Generating superblocks (SEME regions w/o loops and calls) in LLVM

Hi all,

While developing compile-time instrumentation for ThreadSanitizer
(Google Code Archive - Long-term storage for Google Code Project Hosting.) I need to generate SEME
regions without loop and call instructions
(I'll call them superblocks hereafter, although some researchers do
allow loops in their definition of superblocks).

This is necessary to get the largest piece of IR in which the memory
operations can be enumerated in order to record the addresses of the
memory accesses into a fixed-size buffer.

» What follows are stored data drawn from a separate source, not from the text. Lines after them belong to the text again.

@[simp] theorem State.tick_gpr : (s.tick).gpr = s.gpr := rfl
@[simp] theorem State.tick_rip : (s.tick).rip = s.rip := rfl
@[simp] theorem State.tick_rflags : (s.tick).rflags = s.rflags := rfl
@[simp] theorem State.tick_sys : (s.tick).sys = s.sys := rfl
@[simp] theorem State.tick_ctx : (s.tick).ctx = s.ctx := rfl
@[simp] theorem State.tick_vec : (s.tick).vec = s.vec := rfl
@[simp] theorem State.tick_amx : (s.tick).amx = s.amx := rfl
@[simp] theorem State.tick_msr : (s.tick).msr = s.msr := rfl
@[simp] theorem State.tick_vmcs : (s.tick).vmcs = s.vmcs := rfl
@[simp] theorem State.tick_guestDeadline : (s.tick).guestDeadline = s.guestDeadline := rfl
@[simp] theorem State.tick_uirr : (s.tick).uirr = s.uirr := rfl
@[simp] theorem State.tick_uif : (s.tick).uif = s.uif := rfl
@[simp] theorem State.tick_userInterrupt : (s.tick).userInterrupt = s.userInterrupt := rfl
@[simp] theorem State.tick_virtualInterrupt : (s.tick).virtualInterrupt = s.virtualInterrupt := rfl
@[simp] theorem State.tick_monitor : (s.tick).monitor = s.monitor := rfl
@[simp] theorem State.tick_tmemk : (s.tick).tmemk = s.tmemk := rfl
@[simp] theorem State.tick_tse : (s.tick).tse = s.tse := rfl
@[simp] theorem State.tick_rao : (s.tick).rao = s.rao := rfl
@[simp] theorem State.tick_pt : (s.tick).pt = s.pt := rfl
@[simp] theorem State.tick_pebs : (s.tick).pebs = s.pebs := rfl
@[simp] theorem State.tick_mem : (s.tick).mem = s.mem := rfl
@[simp] theorem State.tick_delivered : (s.tick).delivered = s.delivered := rfl
@[simp] theorem State.tick_cfg : (s.tick).cfg = s.cfg := rfl
@[simp] theorem State.tick_ilen : (s.tick).ilen = s.ilen := rfl
@[simp] theorem State.tick_draws : s.tick.draws = s.draws + 1 := rfl

/-- The time-stamp counter never falls (R61). -/
theorem State.tsc_le_tick : s.tsc.toNat ≤ s.tick.tsc.toNat := by
  have h := s.tsc.isLt
  simp only [State.tick, BitVec.toNat_ofNat]
  rw [Nat.mod_eq_of_lt (by omega)]
  omega

@[simp] theorem State.anchor_gpr : s.anchor.gpr = s.gpr := rfl
@[simp] theorem State.anchor_rip : s.anchor.rip = s.rip := rfl
@[simp] theorem State.anchor_rflags : s.anchor.rflags = s.rflags := rfl
@[simp] theorem State.anchor_sys : s.anchor.sys = s.sys := rfl
@[simp] theorem State.anchor_ctx : s.anchor.ctx = s.ctx := rfl
@[simp] theorem State.anchor_vec : s.anchor.vec = s.vec := rfl
@[simp] theorem State.anchor_amx : s.anchor.amx = s.amx := rfl
@[simp] theorem State.anchor_msr : s.anchor.msr = s.msr := rfl
@[simp] theorem State.anchor_tsc : s.anchor.tsc = s.tsc := rfl
@[simp] theorem State.anchor_vmcs : s.anchor.vmcs = s.vmcs := rfl
@[simp] theorem State.anchor_guestDeadline : s.anchor.guestDeadline = s.guestDeadline := rfl
@[simp] theorem State.anchor_uirr : s.anchor.uirr = s.uirr := rfl
@[simp] theorem State.anchor_uif : s.anchor.uif = s.uif := rfl
@[simp] theorem State.anchor_userInterrupt : s.anchor.userInterrupt = s.userInterrupt := rfl
@[simp] theorem State.anchor_virtualInterrupt : s.anchor.virtualInterrupt = s.virtualInterrupt := rfl
@[simp] theorem State.anchor_monitor : s.anchor.monitor = s.monitor := rfl
@[simp] theorem State.anchor_tmemk : s.anchor.tmemk = s.tmemk := rfl
@[simp] theorem State.anchor_tse : s.anchor.tse = s.tse := rfl
@[simp] theorem State.anchor_rao : s.anchor.rao = s.rao := rfl
@[simp] theorem State.anchor_pebs : s.anchor.pebs = s.pebs := rfl
@[simp] theorem State.anchor_mem : s.anchor.mem = s.mem := rfl
@[simp] theorem State.anchor_delivered : s.anchor.delivered = s.delivered := rfl
@[simp] theorem State.anchor_cfg : s.anchor.cfg = s.cfg := rfl
@[simp] theorem State.anchor_ilen : s.anchor.ilen = s.ilen := rfl
@[simp] theorem State.anchor_draws : s.anchor.draws = s.draws := rfl
@[simp] theorem State.anchor_pt : s.anchor.pt = { s.pt with anchored := true } := rfl

/-- A conditional branch changes nothing but the mark of an IP indication. -/
theorem State.sendTnt_eq : s.sendTnt = s ∨ s.sendTnt = s.anchor := by
  unfold State.sendTnt; split <;> simp

/-- The packets of base Intel PT change nothing but the mark of an IP indication. -/
theorem State.baseIndication_eq (pre : State) : s.baseIndication pre = s ∨ s.baseIndication pre = s.anchor := by
  unfold State.baseIndication; split <;> simp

So far I was using my home-brewed structure to hold the superblocks:

struct SBlock {
  BlockSet blocks;
  llvm::BasicBlock *entry;
  BlockSet exits;
  InstSet mops_to_instrument;
  int num_mops;
  SBlock() : num_mops(0) {}
};

and several functions that split basic blocks to eliminate calls from
them, traverse the call graph and create the SBlock instances from the
basic blocks.

Now I want to simplify my instrumentation pass and move that
superblock creation logic out of it.
Is there a strong need to make such a functionality common? Can other
passes benefit from it?

There's also the Trace class, which can be used to hold the
superblocks, but I haven't found any code that generates them at
compile time (in my case those should not depend on any dynamic
analysis).

Thanks in advance,
Alexander Potapenko
Software Engineer
Google Moscow

It would be very interesting to me to further quality of code scheduling for
our VLIW target.
With very preliminary nature of this discussion I could only say that we
would want to see universal support for a variety of extended BB
representations - EBB, superblock, hyperblock, treegion (though the core of
it would probably be virtually identical).
It should also fit seamlessly into Evan's proposal for bundle representation
(see this thread
http://lists.cs.uiuc.edu/pipermail/llvmdev/2011-December/045846.html)

Sergei Larin

Hi Alexander,

did you have a look at the RegionInfo pass? It currently detects some kind of refinded SESE regions. I use them in Polly and as far as I know the Intel OpenCL SDK also uses them in some way. It is not SEME, but it may either fit your needs or we may think about extending it.

If you want to give it a try you can use:

opt -view-regions-only file.ll

It would be great if we could have just a single RegionInfo analysis that can then be used by other passes to detect and/or generate the kind of regions they need.

Cheers
Tobi